REMINDER: For a one-time fee, an owner’s policy provides protection for as long as you or your heirs on the property. In addition to protecting your investment, an owner’s policy also covers the legal fees and the cost of defending your property rights.
Title Search
A professional will search public records for debts, legal judgments and other homeownership issues to give you peace of mind in your investment.
Some of the items reviewed include:
- prior deeds
- mortgages
- divorce decrees
- court judgments
- delinquent taxes
- child support payments
A title professional will also look for covenants, conditions and restrictions and other types of easements. When an issue is discovered, the title professional will take care of it—typically without you even knowing about it. If the problem is not easily resolved, you will be notified. Title searches reveal problems on more than a third of all residential real estate transactions.
Unknown Issues
Some title issues are not apparent from a review of the public record.

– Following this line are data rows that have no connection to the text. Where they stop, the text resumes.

-- ==== Sys2Proof/Laws/PerInstr.lean ====
section
/-! SUPPORT. Per instruction: the encoder's word lies in the instruction's row of spec/opcode_table.json
(30_encoding.md R87). -/

namespace Sys2Proof.Laws.EncodedInRow

/-- The word of a well-formed instruction lies in the row of its mnemonic. -/
def Statement (i : Instr) : Prop :=
  i.wf = true → ∃ r ∈ opcodeTable, r.mnemonic = i.mnemonic ∧ r.holds (encode i).word = true

theorem next : Statement .next := fun _ => ⟨⟨"NEXT", 0x00000001, 0xFFFFFFFF⟩, by decide, rfl, by decide⟩

theorem bits (b : BitVec 8) : Statement (.bits b) := by
  intro h
  refine ⟨⟨"BITS", 0x00000002, 0xFFFF00FF⟩, by decide, rfl, ?_⟩
  clear h
  revert b
  decide

theorem u64b (mx : Word) : Statement (.u64b mx) := fun _ => ⟨⟨"U64B", 0x00000003, 0xFFFFFFFF⟩, by decide, rfl,
    show OpcodeRow.holds _ (Machine.buildWord 0x03 0 0) = true by decide⟩
theorem u32 : Statement .u32 := fun _ => ⟨⟨"U32", 0x00000004, 0xFFFFFFFF⟩, by decide, rfl, by decide⟩
theorem u32p : Statement .u32p := fun _ => ⟨⟨"U32P", 0x00000005, 0xFFFFFFFF⟩, by decide, rfl, by decide⟩
theorem f52 : Statement .f52 := fun _ => ⟨⟨"F52", 0x00000006, 0xFFFFFFFF⟩, by decide, rfl, by decide⟩
theorem f53 : Statement .f53 := fun _ => ⟨⟨"F53", 0x00000007, 0xFFFFFFFF⟩, by decide, rfl, by decide⟩

theorem discard (n : Word) : Statement (.discard n) := fun _ =>
  ⟨⟨"DISCARD", 0x00000008, 0xFFFFFFFF⟩, by decide, rfl,
    show OpcodeRow.holds _ (Machine.buildWord 0x08 0 0) = true by decide⟩

theorem seed (x : Word) : Statement (.seed x) := fun _ => ⟨⟨"SEED", 0x00000010, 0xFFFFFFFF⟩, by decide, rfl,
    show OpcodeRow.holds _ (Machine.buildWord 0x10 0 0) = true by decide⟩

theorem seqbegin : Statement .seqbegin := fun _ => ⟨⟨"SEQBEGIN", 0x00000011, 0xFFFFFFFF⟩, by decide, rfl, by decide⟩

theorem seqpush (x : Word) : Statement (.seqpush x) := fun _ =>
  ⟨⟨"SEQPUSH", 0x00000012, 0xFFFFFFFF⟩, by decide, rfl,
    show OpcodeRow.holds _ (Machine.buildWord 0x12 0 0) = true by decide⟩

theorem seqend : Statement .seqend := fun _ => ⟨⟨"SEQEND", 0x00000013, 0xFFFFFFFF⟩, by decide, rfl, by decide⟩
theorem mix (acc : Word) : Statement (.mix acc) := fun _ => ⟨⟨"MIX", 0x00000018, 0xFFFFFFFF⟩, by decide, rfl,
    show OpcodeRow.holds _ (Machine.buildWord 0x18 0 0) = true by decide⟩

theorem strd (i : Fin 4) : Statement (.strd i) := by
  intro _
  refine ⟨⟨"STRD", 0x00000020, 0xFFFCFFFF⟩, by decide, rfl, ?_⟩
  revert i
  decide

theorem stwr (i : Fin 4) (v : Word) : Statement (.stwr i v) := by
  intro _
  refine ⟨⟨"STWR", 0x00000021, 0xFFFCFFFF⟩, by decide, rfl, ?_⟩
  have h : ∀ j : Fin 4, OpcodeRow.holds ⟨"STWR", 0x00000021, 0xFFFCFFFF⟩ (encode (.stwr j 0)).word = true := by decide
  exact h i

theorem qmin : Statement .qmin := fun _ => ⟨⟨"QMIN", 0x00000028, 0xFFFFFFFF⟩, by decide, rfl, by decide⟩
theorem qmax : Statement .qmax := fun _ => ⟨⟨"QMAX", 0x00000029, 0xFFFFFFFF⟩, by decide, rfl, by decide⟩

end Sys2Proof.Laws.EncodedInRow
end

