-- ==== Sys2Proof/Tests/Slice0.lean ====
section
/-! SUPPORT. Tests on fixed values, each from the spec (95_test_vectors.md by the vector's name, or a rule), and for
every obligation with hypotheses a witness: concrete states and operands that meet all of them together, at the
boundary values of each clause. -/

namespace Sys2Proof.Tests

open Sys2Proof Sys2Proof.Machine Sys2Proof.Claims

/-! ### Small states and readers -/

/-- A state outside a sequence, its other registers as after reset. -/
def st (e : Engine) : State := ⟨⟨e, none, .ok, false, false, 0, 0⟩, []⟩

/-- A state inside a sequence. -/
def stOpen (e : Engine) (a : Word) : State := ⟨⟨e, some a, .ok, true, false, 0, 0⟩, []⟩

/-- The engine (1, 2, 3, 4) of V-STEP-1. -/
def e1234 : Engine := ⟨1, 2, 3, 4⟩

/-- The example state XS of V-SMP-0, which draws 0x123456789ABCDEF0. -/
def xs : Engine := ⟨0, 0x6022F1426BC29C4E, 0, 0⟩

/-- A field of the next state, where there is one. -/
def reading {α : Type} (f : State → α) (r : Result) : Option α :=
  match r with
  | .next t => some (f t)
  | .fault _ => none
  | .refused _ => none

/-- `a` and then `b` on the state that `a` leaves. -/
def andThen (a : Result) (b : State → Result) : Result :=
  match a with
  | .next t => b t
  | .fault f => .fault f
  | .refused r => .refused r

/-- The fault that stops the machine, where one does. -/
def stopping (r : Result) : Option Fault :=
  match r with
  | .next _ => none
  | .fault f => some f
  | .refused _ => none

/-- The refusal that stops the machine, where one does. -/
def refusing (r : Result) : Option Refusal :=
  match r with
  | .next _ => none
  | .fault _ => none
  | .refused q => some q

/-- Two opened words of each opcode: the command's own word and one with IMM8 = 1. -/
def alone (opc : BitVec 8) : Bool :=
  decide ((opc.zeroExtend 32 : CmdWord).extractLsb' 0 8 = opc) &&
  decide ((opc.zeroExtend 32 ||| 0x100 : CmdWord).extractLsb' 0 8 = opc) &&
  decide ((opc.zeroExtend 32 ||| 0x100 : CmdWord) ≠ opc.zeroExtend 32)

/-! ### Well-formedness -/

/-- 30_encoding.md R84: b = 65 and b = 255 are no operands of BITS; 0 and 64 are. -/
theorem test_wf_bits :
    (Instr.bits 65).wf = false ∧ (Instr.bits 255).wf = false ∧ (Instr.bits 0).wf = true ∧ (Instr.bits 64).wf = true := by
  decide

/-- 00_scope.md R11: one ill-formed configuration for each constraint. -/
theorem test_cfg_wf_refuses :
    { tc1 with mixR1 := 0 }.wf = false ∧ { tc1 with mixR2 := 64 }.wf = false ∧ { tc1 with mixR3 := 0 }.wf = false ∧
    { tc1 with mixM1 := 2 }.wf = false ∧ { tc1 with mixM2 := 4 }.wf = false ∧
    { tc1 with mixM2 := 0xBF58476D1CE4E5B9 }.wf = false ∧ { tc1 with zeroFallback := 0 }.wf = false := by
  decide

/-- TC1 is well-formed. -/
theorem test_cfg_wf_tc1 : tc1.wf = true := by decide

Title insurance provides coverage for undisclosed title defects that might later result in a claim.
Unknown events include:
- forgery
- documents signed by minors or someone incompetent
- deeds executed under an expired power of attorney
- errors on the public record
This work is necessary to issue the insurance policy and often includes the cost of conducting a title search, examination, correcting errors, issuing the policy, and, frequently, the settlement or closing for consumers.
An owner’s policy protects against these additional items.